Perhaps it’s because his ‘n’ hers dressing has denaffed itself in recent years. In 1999, the Beckhams were widely pilloried for arriving at a Versace event in twin leathers; two trainee gimps with too much gel and not enough self-assessment (“what were we thinking?” an exasperated Mr Beckham said to People magazine in 2015). Katie Price and ex-husband Peter Andre cosplayed as matrimonial Mr Kipling french fancies to their own wedding in 2015. And though Justin Timberlake and Britney Spears’ iconic double-denim is a throwback to happier times before we realised just how unhappy these celebrities were, it is still a not universally adored move.
Where the pre-social media era of celebrity played exclusively to the demands of a ravenous tabloid, digitally gestated celebrities eschew that sort of fame entirely. These outfits comprise the full body of their work, not the by-product of another career. They’ve had a chance to hone these skills. Chaput considers this art in and of itself. “Social media is like any other form of art, it’s a medium. And we want to travel through those mediums.” It’s hard to argue that with two statuesque Parisians as they pose in Fendi against the very photogenic backdrop of a Haussmanian block in the 4th arrondissement.

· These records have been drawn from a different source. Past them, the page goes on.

/-- EXPANSION BUS, ports. Links, requests, DPC, IDE and PTM of the PCIe ports complete with their own effect (R469 to R493). -/
def Obligations.PciePortCommandsComplete : Prop :=
  ∀ (s : State) (n : Fin 40), s.running = true →
    exec (.dpcTrigger n 3) s = .next (s.dpcEnter n 3) ∧
    ((s.bridge n).dpcSurprise = true → exec (.dpcTrigger n 1) s = .next (s.dpcEnter n 1)) ∧
    (0 < (s.bridge n).dpcTrigger → exec (.dpcTrigger n 0) s = .next (s.dpcEnter n 0)) ∧
    (s.on F.EB_PORT_CFG.SYN_DPC n.val = true → exec (.dpcTrigger n 2) s = .next (s.dpcEnter n 2)) ∧
    (s.on F.EB_PORT_STATUS.DPC_ACTIVE n.val = true → exec (.dpcTriggerStatusClear n) s = .next
      (((s.set F.EB_PORT_STATUS.DPC_ACTIVE 0 n).set F.DG_PCIE.DPC (clrBit (s.f F.DG_PCIE.DPC) n)).emit (.pcie n .linkRetrain))) ∧
    (∀ (reqId : BitVec 16) (tag : BitVec 14), s.hpRole n = 2 → s.on F.EB_PORT_CFG.SYN_STATUS n.val = true →
      (s.pcie.out.any fun x => x.egress == n.val && x.reqId == reqId.toNat && x.tag == tag.toNat) = true →
      (let u := (((s.pendDrop (fun x => x.egress == n.val && x.reqId == reqId.toNat && x.tag == tag.toNat) fun _ => cplAbort).cnt
          .SYN_CPL_COUNT n).set F.EB_PORT_STATUS.CPL_TIMEOUT_SEEN 1 n).hpNotice n 0
       exec (.switchCompletionTimeout n reqId tag) s = .next (if u.on F.EB_PORT_CFG.SYN_DPC n then u.dpcEnter n 2 else u))) ∧
    (∀ t, s.on F.EB_PORT_STATUS.LINK_UP n.val = true → s.pcie.insecure.contains n.val = false →
      (s.on F.EB_PORT_STATUS.IDE_SECURE n.val = false ∨ t.integrity = true) →
      exec (.tlpReceive n t none) s = .next (s.tlpIn n t)) ∧
    (s.hpRole n ≠ 0 → exec (.ideKmMessage n true) s = .next
      (((s.set F.EB_PORT_STATUS.IDE_SECURE 1 n).modPcie fun x => { x with insecure := x.insecure.filter (· != n.val) }).emit
        (.pcie n .keyed))) ∧
    (∀ (p : Fin 16) (vfunc : Fin 256) t u, s.upPort p = some u →
      (firstNat 256 fun k => s.svfLive k && s.f F.SVF_CTRL.PARTITION k == p.val && s.f F.SVF_CTRL.VFUNC k == vfunc.val) = some 0 →
      t.kind = .cfgRead → t.addr < 0x40 → exec (.sharedVfConfigRequest p vfunc t) s = .next
        (s.tlpSend u (t.answer cplSuccess (leBytes 4 (s.svfHeader 0 (t.addr / 4 * 4)))))) ∧
    (∀ sense speed width flit, s.hpMayLink n = true → Fin.val speed ≤ s.f F.EB_PORT_CFG.MAX_SPEED n.val → 2 ^ Fin.val width ≤ s.hpLanes n →
      PortSense.present sense = true → sense.active = false → s.on F.EB_PORT_STATUS.PRESENT n.val = false →
      (s.set F.EB_PORT_STATUS.PRESENT 1 n).hpRole n = 2 → exec (.pcieLinkUp n sense speed width flit) s = .next
        ((s.set F.EB_PORT_STATUS.PRESENT 1 n).slotNotice n true false)) ∧
    (∀ sense, s.hpRole n = 2 → PortSense.present sense = false → sense.active = true → s.on F.EB_PORT_STATUS.PRESENT n.val = true →
      exec (.hotplugPresenceChange n sense) s = .next ((s.set F.EB_PORT_STATUS.PRESENT 0 n).slotNotice n true false)) ∧
    (s.hpRole n = 2 → s.hpPresent n = true → n.val ∉ s.pcie.devPerst → exec (.devPerstRelease n) s = .next
      ((s.modPcie fun x => { x with devPerst := n.val :: x.devPerst }).emit (.pin (.devPerstN n) true))) ∧
    (∀ ck, s.hpRole n = 2 → s.on F.EB_PORT_STATUS.LINK_UP n.val = true → s.hpShared n = true →
      exec (.ptmRequestReceive n ck) s = .next (s.emit (.ptm n (nsOf (s.ctrAt ck)))))

/-- EXPANSION BUS, partitions. Partitions, their resets and readiness, and shared virtual functions complete with their own
effect (R475, R476, R481, R546, R554, R575). -/
def Obligations.PartitionCommandsComplete : Prop :=
  ∀ (s : State) (p : Fin 16), s.running = true →
    (∀ (rq : Requester) v, rq.manages = true → s.partCfgCheck p v = .ok → setsRsv RegName.EB_PART_CFG.desc.fields v = false →
      exec (.partitionEnable rq p v) s = .next ((s.partCfgWrite p v).wsRecord rq .ok (Reg.offset ⟨.EB_PART_CFG, p.val, 0⟩))) ∧
    (∀ u, s.upPort p = some u → exec (.partitionReset p 0) s = .next (s.partReset p u)) ∧
    (∀ u, s.upPort p = some u → exec (.partitionReset p 1) s = .next (s.partReset p u)) ∧
    (p.val ∉ s.pcie.perstUp → exec (.hostPerstRelease p) s = .next
      ((s.modPcie fun x => { x with perstUp := p.val :: x.perstUp }).nfWindow p)) ∧
    (mget s.pcie.nf p.val 0 = 1 → exec (.nfReady p) s = .next (s.modPcie fun x => { x with nf := mset x.nf p.val 2 })) ∧
    (∀ (rq : Requester) (k : Fin 256), rq.manages = true → exec (.svfDisable rq k) s = .next
      ((s.svfDisable k).wsRecord rq .ok (Reg.offset ⟨.SVF_CTRL, k.val, 0⟩)))

/-- FAULTS AND THE MIRROR. Faults, forced faults, the clearing of status bits, banks and the mirror complete with their own
effect (R510 to R526, R530, R531). -/
def Obligations.FaultCommandsComplete : Prop :=
  ∀ s : State, s.running = true →
    (∀ k : Fin 128, (s.bank k).restoring = true → s.flt.bankQueue.contains k.val = false →
      exec (.bankRestoreComplete k) s = .next ((s.releaseBank k).nextRetire (k / 32))) ∧
    (∀ (rq : Requester) v, s.takesWrites rq = true → rq.manages = true → s.mirrorCheck (F.MIRROR_CFG.MIRROR_EN.fld.set v 1) = .ok →
      exec (.mirrorEnable rq v) s = .next
        ((s.mirrorWrite (F.MIRROR_CFG.MIRROR_EN.fld.set v 1)).wsRecord rq .ok (Reg.offset ⟨.MIRROR_CFG, 0, 0⟩))) ∧
    (s.flt.mirrorCopying = true → exec .mirrorSyncComplete s = .next
      (((s.emit (.mirrorCopy (s.f F.MIRROR_CFG.MIRROR_FUNC) (s.f F.MIRROR_BASE.BASE * 4096))).set
        F.MIRROR_CFG.MIRROR_SYNCED 1).modFlt fun f => { f with mirrorCopying := false })) ∧
    (s.on F.MIRROR_CFG.MIRROR_EN = true → exec .mirrorWriteError s = .next
      (s.occur 29 .ok 0 (s.f F.MIRROR_BASE.BASE * 4096) 0 State.mirrorError)) ∧
    (∀ src i, exec (.faultOccurrence src i) s = .next (s.faultOccur src false i)) ∧
    (∀ (rq : Requester) (src : BitVec 11) act, s.takesWrites rq = true → forceCheck rq src.toNat act = .ok →
      exec (.faultForce rq src act) s = .next ((s.forceFault src.toNat act).wsRecord rq .ok (Reg.offset ⟨.FAULT_FORCE, 0, 0⟩))) ∧
    (∀ (rq : Requester) (w : Fin 19) v, s.takesWrites rq = true → rq.manages = true → s.statusClearCheck w v = .ok →
      exec (.faultStatusClear rq w v) s = .next ((s.statusClear w v).wsRecord rq .ok (Reg.offset ⟨.FAULT_STATUS, w.val, 0⟩)))

/-- RESETS AND BOOT. Cold reset on each of its causes, its end on each return, clock losses, secure boot, the warm reset and the
engine and port resets complete with their own effect (R535 to R554, R593, R596). -/
def Obligations.ResetCommandsComplete : Prop :=
  ∀ s : State,
    exec .sysResetAssert s = .next ((s.modSys fun x => { x with sysResetN := false }).coldReset 1) ∧
    exec .railUndervoltage s = .next ((s.modSys fun x => { x with railOk := false }).coldReset 0) ∧
    exec .sprefLoss s = .next ((s.modSys fun x => { x with sprefOk := false }).coldReset 1) ∧
    (∀ x, exec (.sysResetRelease x) s = .next ((s.modSys fun y => { y with sysResetN := true }).coldEnd x)) ∧
    (∀ x, s.sys.railOk = false → exec (.railRecovery x) s = .next ((s.modSys fun y => { y with railOk := true }).coldEnd x)) ∧
    (∀ x, s.sys.sprefOk = false → exec (.sprefReturn x) s = .next ((s.modSys fun y => { y with sprefOk := true }).coldEnd x)) ∧
    (∀ k : Fin 8, s.running = true → s.sys.frefStopped.contains k.val = false → exec (.frefLoss k) s = .next
      ((List.range 128).foldl (fun s i => s.cdrLost (128 * k + i)) (s.modSys fun x => { x with frefStopped := k.val :: x.frefStopped }))) ∧
    (∀ k : Fin 8, exec (.frefReturn k) s = .next (s.modSys fun x => { x with frefStopped := x.frefStopped.filter (· != k.val) })) ∧
    (∀ a b k im, s.sys.coldHold = false → s.f F.BOOT_STATUS.STATE = 1 → s.bootSlot a b = some (k, im) →
      exec (.secureBoot a b) s = .next
        ((((s.set F.BOOT_STATUS.SLOT k).set F.BOOT_STATUS.SVN im.svn).modSys fun x => { x with image := some im }).loadSlot im)) ∧
    (∀ a b, s.sys.coldHold = false → s.f F.BOOT_STATUS.STATE = 1 → s.bootSlot a b = none →
      exec (.secureBoot a b) s = .next ((s.set F.BOOT_STATUS.STATE 3).set F.BOOT_STATUS.FAIL 1)) ∧
    (∀ tests, s.sys.coldHold = false → exec (.pldmResetRequest tests) s = .next (s.warmReset 3 tests)) ∧
    (∀ rq : Requester, s.takesWrites rq = true →
      (∀ tests, rq.manages = true → exec (.rstWarm rq tests) s = .next
        ((s.warmReset 2 tests).wsRecord rq .ok (Reg.offset ⟨.RST_CMD, 0, 0⟩))) ∧
      (∀ e : Fin 512, rq.manages = true → s.on F.ENG_STATUS.FENCED e.val = false → s.running = true →
        exec (.rstEngine rq e) s = .next ((s.engineReset e).wsRecord rq .ok (Reg.offset ⟨.RST_CMD, 0, 0⟩))) ∧
      (∀ p : Fin 256, rq.manages = true → s.inService p = false → s.running = true →
        exec (.rstPort rq p) s = .next ((s.portReset p).wsRecord rq .ok (Reg.offset ⟨.RST_CMD, 0, 0⟩))) ∧
      (rq.reaches = true → exec (.repairClear rq) s = .next
        ((s.modFlt fun f => { f with repairErase := true }).wsRecord rq .ok (Reg.offset ⟨.REPAIR_CMD, 0, 0⟩))))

These clothes aren’t unassuming either, and the Young Emperors, like their contemporaries, take risks. It’s a selling point for their followers. Sally Clegg, a 25-year-old science professional in London, has double-tapped the pair for the last couple of years. “I love that they represent both women and men that have an interest in fashion,” she says. “In particular, it’s cool how they go against traditional masculine fashion ideals across a lot of their content.”
Tiberghien is indeed often pictured in skirts, or in clothing that is not traditional menswear – something that has only happened because of this partnership. He is glad of that, and as TikTok cements its place within the social media landscape, it seems as though Tiberghien has realised his. “Now that I’m with someone, there’s someone behind me, to back me up y’know. If I’m wearing a dress outside, I feel strong because we are together,” he says. “In France, the culture is so strong that people might give you a bad look if they see you in these clothes or whatever. But it’s changing, and [Isabelle] pushes me to accept who we are, and who I am as a person.”